То есть пока нет глубокого внутреннего конфликта, а то, что выплескивается на Манежку, чаще всего является следствием действий шпаны, которая везде и всегда есть и которая чаще всего приезжает в Москву отнюдь не на заработки, а для прожигания родительских или криминальных денег.
Что же делать? Прежде всего, иметь в виду, что с нелегальными мигрантами еще нигде справиться не удалось. А если хотим хоть что-то с этим сделать, то для начала надо искоренить или минимизировать коррупцию в органах, потому что пока она есть, нелегальная миграция будет процветать. То есть начинать надо, опять же, с себя, а не с торговца на рынке.
Вместе с этим необходимо, безусловно, как говорил Путин, «усилить внятные полицейские функции и полномочия миграционных служб». Разработать принципиально новое законодательство, которое не обязательно должно быть репрессивным. Никакими репрессиями невозможно заставить мигранта надолго уехать – лучше плохо и с битым лицом жить здесь, чем хорошо умереть с просветленным ликом от голода и поборов на родине. Бороться надо с преступностью, а не с мигрантами.
Но нужно помнить, что учиться придется и нам, так как мигранты – это всерьез и надолго. Здесь полезно вспомнить высказывание Андрея Белого: «на азиатское извержение чад Европа должна ответить извержением мысли». Создавать смыслы и заставлять других следовать им – лучший путь расставить в новом обществе все по своим местам, укрепить свое самосознание и достоинство, в том числе и национальное.И тогда перестает работать аргумент: «сколько можно от них терпеть всякое?» Задумаемся – от кого может культурный, независимый внутренне человек, создающий смыслы для себя и других, терпеть? От мигранта дворника и гастарбайтера-штукатура? История показывает, что право заставить кого-то терпеть себя (или что-то от себя) нужно всерьез заслужить. Нынешняя ситуация – это явно не тот случай.

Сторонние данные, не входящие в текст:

def rowsCLUb : List RegRow :=
  [⟨0x150064, [], 0x0, 0x0, 0x0, 0x0, 0x0⟩,  -- CLU_ACT_STAT
  ⟨0x150068, [], 0xFF, 0x0, 0x0, 0x0, 0x4⟩,  -- CLU_ACT_MIN
  ⟨0x150070, [], 0xFFFFFFFF, 0x0, 0x0, 0x0, 0x0⟩,  -- CLU_HAND_MAC_LO
  ⟨0x150074, [], 0xFFFF, 0x0, 0x0, 0x0, 0x0⟩,  -- CLU_HAND_MAC_HI
  ⟨0x150078, [], 0x1FFF1F, 0x0, 0x0, 0x0, 0x0⟩,  -- CLU_HAND_CFG
  ⟨0x15007C, [], 0x3FFF, 0x0, 0x0, 0x0, 0x0⟩,  -- CLU_HAND_KEY
  ⟨0x150080, [], 0xFFFFFFFF, 0x0, 0x0, 0x0, 0x0⟩,  -- CLU_HAND_CUT_LO
  ⟨0x150084, [], 0xFFFFFFFF, 0x0, 0x0, 0x0, 0x0⟩,  -- CLU_HAND_CUT_HI
  ⟨0x150088, [], 0x0, 0x0, 0x3, 0x0, 0x0⟩,  -- CLU_HAND_CMD
  ⟨0x15008C, [], 0x0, 0x0, 0x0, 0x0, 0x0⟩,  -- CLU_HAND_STAT
  ⟨0x150090, [], 0xFFFFFF, 0x0, 0x0, 0x0, 0x40000⟩,  -- CLU_HAND_LEAD
  ⟨0x150094, [], 0xFFFFFF, 0x0, 0x0, 0x0, 0x100000⟩,  -- CLU_HAND_TMO
  ⟨0x150100, [], 0x0, 0x0, 0x0, 0xFFFFFFFF, 0x0⟩,  -- CLU_CNT_SYNC_MISS
  ⟨0x150104, [], 0x0, 0x0, 0x0, 0xFFFFFFFF, 0x0⟩,  -- CLU_CNT_SYNC_REJ
  ⟨0x150108, [], 0x0, 0x0, 0x0, 0xFFFFFFFF, 0x0⟩,  -- CLU_CNT_FOREIGN
  ⟨0x15010C, [], 0x0, 0x0, 0x0, 0xFFFFFFFF, 0x0⟩,  -- CLU_CNT_BAD
  ⟨0x150110, [], 0x0, 0x0, 0x0, 0xFFFFFFFF, 0x0⟩,  -- CLU_CNT_DIR_STALE
  ⟨0x150114, [], 0x0, 0x0, 0x0, 0xFFFFFFFF, 0x0⟩,  -- CLU_CNT_EVICT
  ⟨0x150118, [], 0x0, 0x0, 0x0, 0xFFFFFFFF, 0x0⟩,  -- CLU_CNT_HAND_OK
  ⟨0x15011C, [], 0x0, 0x0, 0x0, 0xFFFFFFFF, 0x0⟩,  -- CLU_CNT_HAND_FAIL
  ⟨0x150120, [], 0x0, 0x0, 0x0, 0xFFFFFFFF, 0x0⟩,  -- CLU_CNT_HAND_DROP
  ⟨0x150124, [], 0x0, 0x0, 0x0, 0xFFFFFFFF, 0x0⟩,  -- CLU_CNT_HB_MISS
  ⟨0x150128, [], 0x0, 0x0, 0x0, 0xFFFFFFFF, 0x0⟩]  -- CLU_CNT_RPT_DROP

def rowsCLU : List RegRow := rowsCLUa ++ rowsCLUb

def rowsFRN : List RegRow :=
  [⟨0x200000, [(0x80000, 3)], 0x7, 0x0, 0x0, 0x0, 0x4⟩,  -- FRN_CTL
  ⟨0x200004, [(0x80000, 3)], 0x0, 0x0, 0x0, 0x0, 0xFFFF00⟩,  -- FRN_STAT
  ⟨0x200008, [(0x80000, 3)], 0x0, 0x7FF, 0x0, 0x0, 0x0⟩,  -- FRN_EVT
  ⟨0x200010, [(0x80000, 3)], 0xFFF0FFF, 0x0, 0x0, 0x0, 0x0⟩,  -- FRN_SEQ_ENTRY
  ⟨0x200014, [(0x80000, 3)], 0x0, 0x0, 0x0, 0x0, 0x0⟩,  -- FRN_SEQ_PC
  ⟨0x200018, [(0x80000, 3)], 0xFFFFFF, 0x0, 0x0, 0x0, 0x30D400⟩,  -- FRN_COAST_LIMIT
  ⟨0x200020, [(0x80000, 3)], 0xFFFFFF07, 0x0, 0x0, 0x0, 0x10082000⟩,  -- FRN_FEM_CFG
  ⟨0x200024, [(0x80000, 3)], 0x1F, 0x0, 0x0, 0x0, 0xA⟩,  -- FRN_CAL_CFG
  ⟨0x200028, [(0x80000, 3)], 0x0, 0x0, 0x0, 0x0, 0x0⟩,  -- FRN_TEMP
  ⟨0x200030, [(0x80000, 3)], 0x0, 0x0, 0x0, 0x0, 0xFF⟩,  -- FRN_SYN0_STAT
  ⟨0x200034, [(0x80000, 3)], 0x0, 0x0, 0x0, 0x0, 0xFF⟩,  -- FRN_SYN1_STAT
  ⟨0x200040, [(0x80000, 3), (0x4, 4)], 0xFFF0FFF, 0x0, 0x0, 0x0, 0x0⟩,  -- FRN_CAP_DLY
  ⟨0x200060, [(0x80000, 3)], 0x0, 0x0, 0x0, 0xFFFFFFFF, 0x0⟩,  -- FRN_CNT_LATE
  ⟨0x200064, [(0x80000, 3)], 0x0, 0x0, 0x0, 0xFFFFFFFF, 0x0⟩,  -- FRN_CNT_SEQ_ERR
  ⟨0x200068, [(0x80000, 3)], 0x0, 0x0, 0x0, 0xFFFFFFFF, 0x0⟩,  -- FRN_CNT_UNLOCK
  ⟨0x20006C, [(0x80000, 3)], 0x0, 0x0, 0x0, 0xFFFFFFFF, 0x0⟩,  -- FRN_CNT_BGSKIP
  ⟨0x200070, [(0x80000, 3)], 0x0, 0x0, 0x0, 0xFFFFFFFF, 0x0⟩,  -- FRN_CNT_COAST_DROP
  ⟨0x200100, [(0x80000, 3), (0x10, 4), (0x4, 3)], 0xFFFFF, 0x0, 0x0, 0x0, 0x0⟩]  -- FRN_FEM_PAT

/-- Does the offset `o` fall on an element of an array with these strides and counts? -/
def inDims : List (Nat × Nat) → Nat → Bool
  | [], o => o == 0
  | (s, c) :: t, o => decide (o / s < c) && inDims t (o % s)

def RegRow.covers (r : RegRow) (a : Nat) : Bool := decide (r.base ≤ a) && inDims r.dims (a - r.base)

/-- The rows of the block that holds address `a`, by the block bases of R28. -/
def blockRows (a : Nat) : List RegRow :=
  match a / 0x10000 with
  | 0x00 => rowsSYS
  | 0x01 => rowsPWR
  | 0x02 => rowsFLT
  | 0x03 => rowsITT
  | 0x04 => rowsSPN
  | 0x05 => rowsRTC
  | 0x06 => rowsHIF
  | 0x07 => rowsUPD
  | 0x08 => rowsKEY
  | 0x09 => rowsCIP
  | 0x0A => rowsTSK
  | 0x0B => rowsGGE
  | 0x0C => rowsCHK
  | 0x0D => rowsPRS
  | 0x0E => rowsROB
  | 0x0F => rowsETH
  | 0x10 => rowsETH
  | 0x11 => rowsDMC
  | 0x12 => rowsACC
  | 0x13 => rowsMLK
  | 0x14 => rowsFLD
  | 0x15 => rowsCLU
  | _ => if 0x200000 ≤ a ∧ a < 0x380000 then rowsFRN else []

Однако времени осталось не так много. Сегодняшнее положение, когда сотни тысяч мигрантов тихо живут в бараках и подвалах и так же тихо, незаметно, убирают улицы, ремонтируют дороги, строят дома, водят машины, устраивает многих. Однако через несколько лет, когда эти люди приживутся, обзаведутся семьями (а кто-то решит остаться), они неизбежно потребуют хотя бы минимальных прав, хотя бы какого-то места в обществе.
А еще через несколько лет их дети, родившиеся здесь и ни разу не бывавшие на исторической родине, станут взрослыми. Тогда, если не заниматься решением вопросов, указанных выше, всем нам придется иметь дело с очень большим количеством людей, совершенно не укорененных в местной традиции, не понимающих значения местных ценностей, не уважающих и не признающих обычаи. Против них уже будет бессилен аргумент «чемодан-вокзал-Баку (Ташкент, Ашхабад и пр.)», потому что им отступать и бежать будет некуда, останется только драться. И здесь не поможет даже государство.
Источник: Блог Бориса Якеменко (публикуется в сокращении)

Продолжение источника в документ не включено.